Jonathan MeyrickA view of the landscape
Frankie had briefly taken back the vehicle while I was hospitalised, and so I was driven up to Paraclete by Cuthbert, someone else who had given me both hospitality and friendship. Cuthbert is a key figure in the Men’s Fellowship, both in the parish and more widely in the archdeaconry. He is winding down from that now, and, like others, is feeling the strain of being without a resident priest. A new appointment is badly needed. There are so many good people who blossomed this spring, but who need a new priest among them soon.

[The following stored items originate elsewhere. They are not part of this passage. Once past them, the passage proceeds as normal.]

/-- Settles O4: a word decodes to a command exactly when it is the command's word, which its fields determine. -/
theorem wordsDecodeByTheirFields : Obligations.WordsDecodeByTheirFields := by
  refine ⟨fun w i => decode_eq_ok_iff.trans ?_, fun s w rest => step_of_illegal_word⟩
  cases i with
  | setpack v | setpl0 v | setpl1 v | setfb0 v | setord v => exact encodeC8_eq_iff
  | setpre v | setsuf v | setcnt v => exact encodeC16_eq_iff
  | init | reqlen | fill | restart | isfin | next => exact eq_comm

/-- The opcodes of each format (R53). -/
theorem encode_formats (i : Instr) :
    (∃ op v, encode i = encodeC8 op v ∧ 0x10 ≤ op.toNat ∧ op.toNat ≤ 0x14) ∨
    (∃ op v, encode i = encodeC16 op v ∧ 0x15 ≤ op.toNat ∧ op.toNat ≤ 0x17) ∨
    (∃ op, encode i = encodeC0 op ∧ (op.toNat = 0x20 ∨ 0x30 ≤ op.toNat ∧ op.toNat ≤ 0x34)) := by
  cases i with
  | setpack v | setpl0 v | setpl1 v | setfb0 v | setord v => exact .inl ⟨_, v, rfl, by decide, by decide⟩
  | setpre v | setsuf v | setcnt v => exact .inr (.inl ⟨_, v, rfl, by decide, by decide⟩)
  | init | reqlen | fill | restart | isfin | next => exact .inr (.inr ⟨_, rfl, by decide⟩)

/-- The opcode and the zero bits of a word that decodes, by its format (R50, R53). -/
theorem fields_of_decode {w : Word} {i : Instr} (h : decode w = .ok i) :
    ((0x10 ≤ (opField w).toNat ∧ (opField w).toNat ≤ 0x14) ∧ w.extractLsb' 8 16 = 0#16) ∨
    ((0x15 ≤ (opField w).toNat ∧ (opField w).toNat ≤ 0x17) ∧ w.extractLsb' 16 8 = 0#8) ∨
    (((opField w).toNat = 0x20 ∨ 0x30 ≤ (opField w).toNat ∧ (opField w).toNat ≤ 0x34) ∧ w.extractLsb' 0 24 = 0#24) := by
  obtain ⟨op, v, e, hlo⟩ | ⟨op, v, e, hlo⟩ | ⟨op, e, hlo⟩ := encode_formats i
  · obtain ⟨rfl, hzero, -⟩ := encodeC8_eq_iff.1 (e.symm.trans (encode_of_decode h))
    exact .inl ⟨hlo, hzero⟩
  · obtain ⟨rfl, hzero, -⟩ := encodeC16_eq_iff.1 (e.symm.trans (encode_of_decode h))
    exact .inr (.inl ⟨hlo, hzero⟩)
  · obtain ⟨rfl, hzero⟩ := encodeC0_eq_iff.1 (e.symm.trans (encode_of_decode h))
    exact .inr (.inr ⟨hlo, hzero⟩)

/-! ### Illegal configuration values -/

/-- The values with a run length (R56). -/
theorem mem_runMasks_of_run {v : Byte} {n : Nat} (h : run v = some n) :
    v ∈ [0x01, 0x03, 0x07, 0x0F, 0x1F, 0x3F, 0x7F] := by
  have hn : n ∈ runLengths := List.mem_of_find?_eq_some h
  rw [eq_runmask_of_run h]
  exact List.mem_map_of_mem (f := runmask) hn

/-- The two-valued fields INIT accepts after the packing (R69). -/
theorem enums_of_validate_ok {c : Settings} (h : validate c = .ok) :
    (c.fb0 = 0x00 ∨ c.fb0 = 0x01) ∧ (c.order = 0x00 ∨ c.order = 0x01) := by
  obtain ⟨n0, n1, h0, h1, -⟩ := runs_of_validate_ok h
  simp only [validate, h0, h1] at h
  split at h
  · cases h
  · unfold validateRuns at h
    split_ifs at h with hfb hord
    exact ⟨Decidable.or_iff_not_not_and_not.2 hfb, Decidable.or_iff_not_not_and_not.2 hord⟩

/-- Every value of a configuration INIT accepts is in its legal set (R56, R57, R69). -/
theorem legal_of_validate_ok {c : Settings} (h : validate c = .ok) :
    c.packing ∈ [0x00, 0x01] ∧ c.pl0 ∈ [0x01, 0x03, 0x07, 0x0F, 0x1F, 0x3F, 0x7F] ∧
    c.pl1 ∈ [0x01, 0x03, 0x07, 0x0F, 0x1F, 0x3F, 0x7F] ∧ c.fb0 ∈ [0x00, 0x01] ∧ c.order ∈ [0x00, 0x01] := by
  obtain ⟨n0, n1, h0, h1, -⟩ := runs_of_validate_ok h
  obtain ⟨hfb, hord⟩ := enums_of_validate_ok h
  exact ⟨List.mem_pair.2 (packing_of_validate_ok h), mem_runMasks_of_run h0, mem_runMasks_of_run h1,
    List.mem_pair.2 hfb, List.mem_pair.2 hord⟩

How can we help? Perhaps others — maybe the newly retired? — could offer themselves similarly? I know that Bishop Friday would be glad to hear such offers. Perhaps the new Church Commissioners’ Fund, set up in response to the awareness of the Church’s past involvement in the slave trade, could give some scholarships to Codrington Theological College? Some of the dioceses have people with a sense of vocation, but lack money to send them to Codrington.
As I waited for my wife, Rebecca, to arrive, and at a final, exuberantly joyous, farewell eucharist on the Sunday after Easter, such thoughts chased each other through my mind. Gloriously, after a very full few weeks back in the UK in the second half of May, I was invited to Northampton, to share in Oak Apple Celebrations at All Saints’. With two other English bishops and a Lord Lieutenant, I found myself being “shot at” by 17th-century musketeers.
There was no doubt that I was back in the English shires — although I cannot imagine not having Grenada and her lovely people in my heart for the rest of my life.
The Rt Revd Jonathan Meyrick is a former Bishop of Lynn (2011-21).